Pergunjingan demi pergunjingan dan desas-desus semakin banyak beredar. Namun, tak seorang pun yang bisa menyalahkan atau membenarkan berita-berita yang beredar tersebut. Aku dan warga desa Rembulan lainnya terlampau lelah untuk sekadar memikirkannya.
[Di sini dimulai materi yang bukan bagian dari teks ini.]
-- ==== Sys2Proof/Tests/Slice0.lean ====
section
/-!
SUPPORT. Tests on fixed values, and for each statement with hypotheses a state and operands that meet them (a witness, so that
no statement is about nothing). Each is closed by evaluation in the kernel.
-/
namespace Sys2Proof.Tests

set_option Elab.async false
open Sys2Proof.Machine

/-! ### Small states -/

/-- A part in SOLO mode with its Steward up. -/
def solo : State := { State.reset with mode := .solo }

/-- No prefix bytes and no checker. -/
def noPfx : Pfx := ⟨[], 0, .good⟩

/-- A width prefix of `k`. -/
def wPfx (k : Nat) : Pfx := ⟨[BitVec.ofNat 8 (0xF0 + k)], 0, .good⟩

/-- A placement that has been restored. -/
def placed (tti lap : Nat) : Placement := ⟨tti, lap, false, 1, ⟨100, 0, []⟩, 0, true, 0x400000⟩

/-- The registers of a running engine: Supervisor, no translation. -/
def arch0 : Arch := { Arch.init with psr := 1, g := [(3, 0x1000), (4, 5), (5, 0x80)] }

/-- SOLO with engine 0 running Task 7 with registers `a`. -/
def runWith (a : Arch) : State :=
  { solo with engines := [(0, { Engine.init with running := true, place := some (placed 7 0), arch := a })],
              sta := { solo.sta with tasks := [(7, { Task.empty with st := .running, epoch := 1, lapsLeft := 1 })] } }

/-- SOLO with engine 0 running. -/
def run0 : State := runWith arch0

/-- The Steward with registers `a`. -/
def stewWith (a : Arch) : State := { solo with engines := [(512, { Engine.init with arch := a })] }

/-- A part in a mode. -/
def inMode (m : Mode) : State := { State.reset with mode := m }

/-- A port in training state `n`. -/
def atLts (s : State) (p n : Nat) : State := s.setLts p n

/-- A Lead that forwards. -/
def lead : State := { inMode .lead with regs := [(Reg.pairCfg.off, 1)] }
/-- A Pacer. -/
def trail : State := { inMode .trail with regs := [(Reg.pairCfg.off, 2)], pair := { State.reset.pair with lapendRx := some (0, 0) } }

/-- SERVICE mode. -/
def svc : State := inMode .service


/-- A posted write of engine 0 to one byte at 0x1000. -/
def reqW : MemReq := (Src.engine 0 0).req 1 0x1000 (.write [(0x1000, 1)]) 0 true 0

/-- The value that an entry's read gives. -/
def entryValue (r : EntryRead) : Option Nat := match r with | .value v => some v | .fault _ | .waits => none

/-- The bytes of a frame that was read. -/
def frameBytes (r : FrameRead) : Option (List Byte) := match r with | .bytes b => some b | .trap _ _ _ | .waits => none

/-- All words of a frame have been pushed. -/
def pushedAll (r : PushEnd) : Bool := match r with | .done => true | .fault _ | .waits _ _ => false
/-! ### Integer, floating-point and short-vector instructions -/

theorem wit_execute : ∀ op ∈ [0x20, 0x21, 0x22, 0x2A, 0x2D, 0x31, 0x39, 0x40, 0x49, 0x4E, 0x90, 0x97, 0x9D, 0xA0, 0xAD, 0xAF],
    run0.executes 0 noPfx op 0 = true ∧ run0.executes 0 (wPfx 2) op 0 = true ∧ solo.executes 512 noPfx op 0 = true := by
  decide +kernel

/-- A sum and a difference at the edge of the range with PSR.OVE set, and a divisor that is not 0. -/
theorem wit_noOverflow :
    (127#8).toInt + (0#8).toInt = (127#8 + 0#8).toInt ∧ (-128#8).toInt - (0#8).toInt = (-128#8 - 0#8).toInt ∧
    (-1#8).toInt * (127#8).toInt = (-1#8 * 127#8).toInt ∧ (-127#8) ≠ BitVec.intMin 8 := by decide +kernel

/-- OverflowTraps, DivideByZeroTraps: PSR.OVE with operands that overflow, and a zero divisor. -/
theorem wit_overflow :
    let a : Arch := { arch0 with psr := 0x81, g := [(1, 0x7FFFFFFFFFFFFFFF), (2, 1), (3, 0x8000000000000000), (4, 0xFFFFFFFFFFFFFFFF)] }
    let s := runWith a
    (s.eng 0).arch.ove = true ∧ s.executes 0 noPfx 0x20 0 = true ∧
    ((s.eng 0).arch.opnd 64 1).toInt + ((s.eng 0).arch.opnd 64 2).toInt ≠ ((s.eng 0).arch.opnd 64 1 + (s.eng 0).arch.opnd 64 2).toInt ∧
    ((s.eng 0).arch.opnd 64 3).toInt - ((s.eng 0).arch.opnd 64 2).toInt ≠ ((s.eng 0).arch.opnd 64 3 - (s.eng 0).arch.opnd 64 2).toInt ∧
    ((s.eng 0).arch.opnd 64 3).toInt * ((s.eng 0).arch.opnd 64 3).toInt ≠ ((s.eng 0).arch.opnd 64 3 * (s.eng 0).arch.opnd 64 3).toInt ∧
    (s.eng 0).arch.opnd 64 3 = BitVec.intMin 64 ∧ (s.eng 0).arch.opnd 64 4 = -1#64 ∧ (s.eng 0).arch.opnd 64 9 = 0 := by decide +kernel

/-- BitCountComplete: both ends of the count. -/
theorem wit_bitCount : (arch0.opnd 64 9) = 0 ∧ (arch0.opnd 64 4).getLsbD 0 = true := by decide +kernel

/-- ImmResult: immediates at both ends, with and without extension bytes. -/
theorem wit_immediate : immCause noPfx 0 = 0 ∧ immCause noPfx 16383 = 0 ∧ immCause ⟨[0xF4], 0xFFFF, .good⟩ 1 = 0 ∧
    immCause ⟨[0xF6], 5, .good⟩ 0 = 0 := by decide +kernel

/-- NanAndZeroRules: a signalling NaN, the second operand a NaN, zeros, and a finite number by a zero, in both formats. -/
theorem wit_nan : f64.isNan 0x7FF0000000000001 = true ∧ f64.isNan 1 = false ∧ f32.isNan 0x7F800001 = true ∧
    0x8000000000000000 % f64.signBit = 0 ∧ 0 < 1 % f64.signBit ∧ 1 % f64.signBit < f64.infBits ∧ f32.signBit = 2 ^ 31 := by
  decide +kernel

/-! ### Branches, loops and what is not executed -/

theorem wit_branch : ∀ op ∈ [0x80, 0x84, 0x8D, 0x8E, 0x8F, 0x10, 0x11, 0x0C], run0.executes 0 noPfx op 0 = true := by decide +kernel

/-- RetirementAndEndTest: a taken delay slot, no level, an end not reached, a repeat, a close and two levels at one address. -/
theorem wit_endTest :
    let a := { arch0 with pc := 0x100 }
    let l1 := { a with psr := 1 ||| 0x100, le := [(0, 0x104)], lc := [(0, 2)], ls := [(0, 0x40)] }
    let l2 := { a with psr := 1 ||| 0x200, le := [(0, 0x104), (1, 0x104)], lc := [(0, 2), (1, 1)], ls := [(0, 0x40), (1, 0x80)] }
    a.ld = 0 ∧ l1.ld = 1 ∧ l1.pc + 4 = SMap.get 0 l1.le 0 ∧ l1.pc + 2 ≠ SMap.get 0 l1.le 0 ∧ 1 < (SMap.get 0 l1.lc 0).toNat ∧
    (SMap.get 0 { l1 with lc := [(0, 1)] }.lc 0).toNat ≤ 1 ∧
    l2.ld = 2 ∧ l2.pc + 4 = SMap.get 0 l2.le 1 ∧ (SMap.get 0 l2.lc 1).toNat ≤ 1 ∧ l2.pc + 4 = SMap.get 0 l2.le 0 ∧
    1 < (SMap.get 0 l2.lc 0).toNat := by decide +kernel

/-- LoopComplete: the third level, with a count of 0 and of 1023. -/
theorem wit_loop :
    let s := runWith { arch0 with psr := 1 ||| 0x200 }
    (s.eng 0).arch.ld < 3 ∧ s.executes 0 noPfx 0xB2 0 = true ∧ s.executes 0 noPfx 0xB3 0 = true ∧ (s.eng 0).arch.rdG 9 = 0 ∧
    (s.eng 0).arch.rdG 4 ≠ 0 ∧ BitVec.ofNat 64 ((31#5 ++ 31#5 : BitVec 10)).toNat ≠ 0 := by decide +kernel

/-- NotExecuted, IllegalAndPrivileged: an annulled slot, a false predicate, a reserved prefix and a User engine. -/
theorem wit_notExecuted :
    let slot := runWith { arch0 with ds := some ⟨true, true, 0⟩ }
    let user := runWith { arch0 with psr := 0 }
    slot.issues 0 = true ∧ (slot.eng 0).arch.selects noPfx = false ∧ (run0.eng 0).arch.selects ⟨[0xE0], 0, .good⟩ = false ∧
    run0.issues 0 = true ∧ (run0.eng 0).arch.selects ⟨[0xF3], 0, .good⟩ = true ∧
    (run0.eng 0).arch.illegal 0 ⟨[0xF3], 0, .good⟩ 0x20 0 ≠ 0 ∧
    user.issues 0 = true ∧ (user.eng 0).arch.selects noPfx = true ∧ (user.eng 0).arch.illegal 0 noPfx 0x03 0 = 0 ∧
    isPriv 0x14 = true ∧ (user.eng 0).arch.sup = false := by decide +kernel
/-! ### Control and system instructions -/

theorem wit_system : ∀ op ∈ [0x00, 0x04, 0x05, 0x15, 0x16, 0x19, 0x1A, 0x1B, 0xB4, 0x08, 0x0A, 0x02, 0x09, 0x03, 0x0B, 0xB5,
    0x14, 0xB0, 0xB1, 0x17, 0x18, 0x01, 0x06], run0.executes 0 noPfx op 0 = true := by decide +kernel

/-- SynchronisationComplete: drained, and held by a write that is not performed. -/
theorem wit_drained :
    let s : State := { run0 with m := { run0.m with memq := [reqW] } }
    run0.drained 0 = true ∧ run0.writesDone 0 = true ∧ (run0.eng 0).tsyncLap = none ∧
    s.drained 0 = false ∧ s.writesDone 0 = false ∧ s.executes 0 noPfx 0x08 0 = true ∧ s.executes 0 noPfx 0x09 0 = true := by
  decide +kernel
Orang-orang dari Selatan tinggal di area terbuka tanpa penghuni. Mereka mendirikan tenda-tenda sederhana dari plastik. Orang-orang ini membawa bekal berbentuk kaleng-kaleng yang terlihat lusuh. Beberapa dari mereka terlihat menyimpan kepingan emas, yang mereka tukar dengan makanan dan pakaian dari penduduk desa Rembulan. Di desa Rembulan, umbi-umbian ada dalam jumlah cukup banyak. Seseorang yang mau makan umbi-umbian selama satu tahun, niscaya tidak kelaparan. Namun, sayang banyak dari mereka yang menghabiskan uang mereka untuk membeli mi instan. Akhirnya ada sebagian dari mereka yang menahan lapar sampai masa panen tiba.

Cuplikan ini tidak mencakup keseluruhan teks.